= Try it =
Return each line of the entries that holds the string "header".

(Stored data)
>>>

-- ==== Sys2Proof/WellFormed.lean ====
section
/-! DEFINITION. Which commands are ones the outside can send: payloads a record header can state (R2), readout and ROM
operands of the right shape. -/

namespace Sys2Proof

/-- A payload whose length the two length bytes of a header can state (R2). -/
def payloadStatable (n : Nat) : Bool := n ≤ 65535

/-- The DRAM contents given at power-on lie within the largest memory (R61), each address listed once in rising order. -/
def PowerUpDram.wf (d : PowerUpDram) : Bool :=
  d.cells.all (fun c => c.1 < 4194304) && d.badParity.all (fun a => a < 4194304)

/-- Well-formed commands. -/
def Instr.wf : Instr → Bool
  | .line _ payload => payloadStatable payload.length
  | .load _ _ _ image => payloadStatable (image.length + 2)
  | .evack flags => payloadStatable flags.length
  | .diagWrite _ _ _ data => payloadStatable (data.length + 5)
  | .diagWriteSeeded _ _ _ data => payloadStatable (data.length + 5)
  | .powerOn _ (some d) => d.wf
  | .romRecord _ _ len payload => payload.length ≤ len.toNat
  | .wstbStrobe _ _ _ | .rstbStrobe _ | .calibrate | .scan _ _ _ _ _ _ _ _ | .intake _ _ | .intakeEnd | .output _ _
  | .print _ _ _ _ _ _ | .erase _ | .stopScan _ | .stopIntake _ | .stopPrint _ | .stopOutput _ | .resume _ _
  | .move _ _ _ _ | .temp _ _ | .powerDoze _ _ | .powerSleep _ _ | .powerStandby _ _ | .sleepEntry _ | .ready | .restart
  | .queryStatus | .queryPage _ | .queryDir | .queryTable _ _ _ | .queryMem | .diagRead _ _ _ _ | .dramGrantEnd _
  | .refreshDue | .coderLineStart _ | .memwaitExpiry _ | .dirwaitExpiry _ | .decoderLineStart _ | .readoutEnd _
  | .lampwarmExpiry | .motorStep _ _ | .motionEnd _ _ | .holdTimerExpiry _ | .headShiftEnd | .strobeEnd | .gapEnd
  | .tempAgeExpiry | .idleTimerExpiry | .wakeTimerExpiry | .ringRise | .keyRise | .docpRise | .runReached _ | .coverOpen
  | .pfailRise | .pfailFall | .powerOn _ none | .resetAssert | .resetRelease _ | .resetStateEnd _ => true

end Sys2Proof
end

<<<

= Response =
/-! DEFINITION. Which commands are ones the outside can send: payloads a record header can state (R2), readout and ROM
/-- A payload whose length the two length bytes of a header can state (R2). -/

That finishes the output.